I haven't posted much lately, as I have been making mostly run of the mill calls. But, here's something a little different. This is a pair of predator calls made from my old favorite, hedge. The open reed has my new tone board and the closed reed is currently voice in cottontail, but can be switched to jack or coaxer. BTW, is anybody going to the waterfowl festival in Stuttgart, Thanksgiving weekend?

Reactions: Like 12


----------



## eaglea1 (Nov 20, 2014)

Nice as always Brent. I wish that stuff grew around me.

Reactions: Thank You! 1


----------



## BrentWin (Nov 20, 2014)

Get ahold of DavidDobbs.

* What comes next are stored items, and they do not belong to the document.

/-- A `SetD` never undoes a decrement of `sound` and a `SetS` never one of `delay`: in both orders with a tick, the half the
instruction does not write and the beeps raised by the tick come out the same where R214 says so. -/
def Obligations.TimerTransactionsNeverTear : Prop :=
  ∀ (s a : State) (x : Nibble), exec (.setD x) s = .next a →
    (∃ b, exec (.setD x) s.tick = .next b ∧ b.delay = s.getReg x ∧ b.sound = a.tick.sound ∧ b.events = a.tick.events ∧
      a.tick.delay.toNat = (s.getReg x).toNat - 1) ∧
    (∀ c, exec (.setS x) s = .next c → ∃ d, exec (.setS x) s.tick = .next d ∧ d.sound = s.getReg x ∧
      d.delay = c.tick.delay ∧ c.tick.sound.toNat = (s.getReg x).toNat - 1)

/-- A host reset leaves every piece of state at the value R240 gives, with the image and the straps taken in; an image above
3584 bytes is refused and nothing runs (R240, R242, R55). -/
def Obligations.HostResetLeavesTheResetValues : Prop :=
  ∀ (s : State) (image : List Byte) (straps : Straps) (rest : List Move), s.schedule = .reset image straps :: rest →
    (image.length ≤ 3584 → ∃ t, step s = .next t ∧
      (∀ a, a < 80 → t.readMem a = font.getD a 0) ∧
      (∀ a, (h : 0x200 ≤ a ∧ a < 0x200 + image.length) → t.readMem a = image[a - 0x200]'(by omega)) ∧
      (∀ a, 80 ≤ a → a < 0x200 ∨ 0x200 + image.length ≤ a → t.readMem a = 0) ∧
      (∀ z, t.getReg z = 0) ∧ t.index = 0 ∧ t.pc = 0x0200 ∧ t.sp = 0 ∧ (∀ i : Fin 16, t.stack[i.val] = 0) ∧
      t.delay = 0 ∧ t.sound = 0 ∧
      t.isSuper = straps.isSuper ∧ t.isExtended = straps.isExtended ∧ t.wrapPolicy = straps.wrapPolicy ∧
      t.width = (if straps.isExtended then 128 else 64) ∧ t.height = (if straps.isExtended then 64 else 32) ∧
      (∀ X Y, X < t.width → Y < t.height → t.pixel X Y = 0) ∧
      t.runState = .running ∧ t.keyDest = 0 ∧ t.errorKind = .none ∧ t.faultPc = 0 ∧ t.faultOpcode = 0 ∧ t.events = []) ∧
    (3584 < image.length → step s = .refused .imageTooLarge)

/-- The state right after reset: the values the spec gives (R27, with the strap defaults of R5). The fields `wrapPolicy`,
`keyDown`, `schedule` and `draws` hold the model's own values and are not named here (log entries 3, 5, 11, 12). -/
def Obligations.ResetStateHoldsTheSpecsValues : Prop :=
  (∀ z, State.reset.getReg z = 0) ∧ State.reset.pc = 0x0200 ∧ State.reset.index = 0 ∧ State.reset.sp = 0 ∧
  (∀ i : Fin 16, State.reset.stack[i.val] = 0) ∧ State.reset.delay = 0 ∧ State.reset.sound = 0 ∧
  (∀ a, 80 ≤ a → State.reset.readMem a = 0) ∧ (∀ X Y, State.reset.pixel X Y = 0) ∧
  State.reset.isSuper = true ∧ State.reset.isExtended = false ∧ State.reset.runState = .running ∧
  State.reset.keyDest = 0 ∧ State.reset.errorKind = .none ∧ State.reset.faultPc = 0 ∧ State.reset.faultOpcode = 0 ∧
  State.reset.events = []

/-- The fontset after reset, glyph by glyph (R54). -/
def Obligations.FontsetAtReset : Prop :=
  (List.range 80).map State.reset.readMem =
    ([0xF0, 0x90, 0x90, 0x90, 0xF0] : List Byte) ++ [0x20, 0x60, 0x20, 0x20, 0x70] ++ [0xF0, 0x10, 0xF0, 0x80, 0xF0] ++
    [0xF0, 0x10, 0xF0, 0x10, 0xF0] ++ [0x90, 0x90, 0xF0, 0x10, 0x10] ++ [0xF0, 0x80, 0xF0, 0x10, 0xF0] ++
    [0xF0, 0x80, 0xF0, 0x90, 0xF0] ++ [0xF0, 0x10, 0x20, 0x40, 0x40] ++ [0xF0, 0x90, 0xF0, 0x90, 0xF0] ++
    [0xF0, 0x90, 0xF0, 0x10, 0xF0] ++ [0xF0, 0x90, 0xF0, 0x90, 0x90] ++ [0xE0, 0x90, 0xE0, 0x90, 0xE0] ++
    [0xF0, 0x80, 0x80, 0x80, 0xF0] ++ [0xE0, 0x90, 0x90, 0x90, 0xE0] ++ [0xF0, 0x80, 0xF0, 0x80, 0xF0] ++
    [0xF0, 0x80, 0xF0, 0x80, 0x80]

/-! ### Invariants and whole-machine rules -/

/-- The invariant holds right after reset. -/
def Obligations.InvHoldsAtReset : Prop := State.reset.Inv

/-- Every step of every agent keeps the invariant (R25 (c), (d), (f), R22). -/
def Obligations.EveryStepKeepsInv : Prop := ∀ s t : State, s.Inv → step s = .next t → t.Inv

/-- The straps change in no step but a host reset, which sets them to its own (R19, R25 (e)). -/
def Obligations.OnlyResetWritesTheStraps : Prop :=
  ∀ s t : State, step s = .next t →
    (t.isSuper = s.isSuper ∧ t.isExtended = s.isExtended ∧ t.wrapPolicy = s.wrapPolicy) ∨
    ∃ image straps rest, s.schedule = .reset image straps :: rest ∧
      t.isSuper = straps.isSuper ∧ t.isExtended = straps.isExtended ∧ t.wrapPolicy = straps.wrapPolicy

/-- Every instruction has a next state in every state: it completes, suspends, or takes its fault (R83, R207). -/
def Obligations.EveryInstructionAnswersANextState : Prop := ∀ (i : Instr) (s : State), ∃ t, exec i s = .next t

/-- Faults are precise, and each kind comes from the instructions and conditions R200 names: if an instruction executed by a
running core halts it, nothing but the latch and `run_state` has changed. -/
def Obligations.InstructionFaultsArePrecise : Prop :=
  ∀ (i : Instr) (s t : State), s.runState = .running → exec i s = .next t → t.runState = .halted →
    TakesFault t.errorKind (encode i) s t ∧
    ((t.errorKind = .stackOverflow ∧ (∃ nnn, i = .call nnn) ∧ s.sp.val = 16) ∨
     (t.errorKind = .stackUnderflow ∧ i = .ret ∧ s.sp.val = 0) ∨
     (t.errorKind = .addressOutOfRange ∧
       ((∃ x, i = .std x ∧ 0xFFF < s.index.toNat + 2) ∨ (∃ x, i = .str x ∧ 0xFFF < s.index.toNat + x.toNat) ∨
        (∃ x, i = .ldr x ∧ 0xFFF < s.index.toNat + x.toNat) ∨ (∃ x y n, i = .drw x y n ∧ ¬SpriteFits s n))))

/-- Which instructions write which storage (R10, R14, R15, R18, R48): memory only `STD` and `STR`, the stack only `CALL` and
`RET`, the display only `CLS` and `DRW`, the timer pair only `SetD` and `SetS`, `I` only the five of R14, the straps and the
key levels none. -/
def Obligations.OnlyItsWritersChangeAStorage : Prop :=
  ∀ (i : Instr) (s t : State), exec i s = .next t →
    (SameMemory s t ∨ (∃ x, i = .std x) ∨ ∃ x, i = .str x) ∧
    ((t.sp = s.sp ∧ t.stack = s.stack) ∨ i = .ret ∨ ∃ nnn, i = .call nnn) ∧
    (t.display = s.display ∨ i = .cls ∨ ∃ x y n, i = .drw x y n) ∧
    (t.timers = s.timers ∨ (∃ x, i = .setD x) ∨ ∃ x, i = .setS x) ∧
    (t.index = s.index ∨ (∃ nnn, i = .setIndex nnn) ∨ (∃ x, i = .addIndex x) ∨ (∃ x, i = .setCh x) ∨
      (s.isSuper = true ∧ ((∃ x, i = .str x) ∨ ∃ x, i = .ldr x))) ∧
    t.isSuper = s.isSuper ∧ t.isExtended = s.isExtended ∧ t.wrapPolicy = s.wrapPolicy ∧ t.keyDown = s.keyDown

He's the man for hedge.

Reactions: Thank You! 2


----------



## manbuckwal (Nov 20, 2014)

Nice looking call !

Reactions: Thank You! 1


----------



## ironman123 (Nov 20, 2014)

Good job.

Reactions: Thank You! 1


----------



## bearmanric (Nov 20, 2014)

Very nice looking calls. Toneboard should sound great out of osage. Rick

Reactions: Thank You! 1


----------



## SENC (Nov 20, 2014)

Great looking call!


----------



## michael dee (Nov 20, 2014)

Great looking call Brent ,you always seem to come up with great designs love the clean lines

Reactions: Thank You! 1


----------



## JR Custom Calls (Nov 20, 2014)

I saw them on FB and immediately recognized the one on the right... looks like a miniature Crows Fork duck call... they look great.


----------



## BrentWin (Nov 21, 2014)

JR Custom Calls said:


> I saw them on FB and immediately recognized the one on the right... looks like a miniature Crows Fork duck call... they look great.



Thanks Jonathan. I call that one lil' dude, because it does basically look like my duck call. I appreciate that you can pick out my calls, since I use a pretty tradition style that doesn't really jump out in a crowd.


----------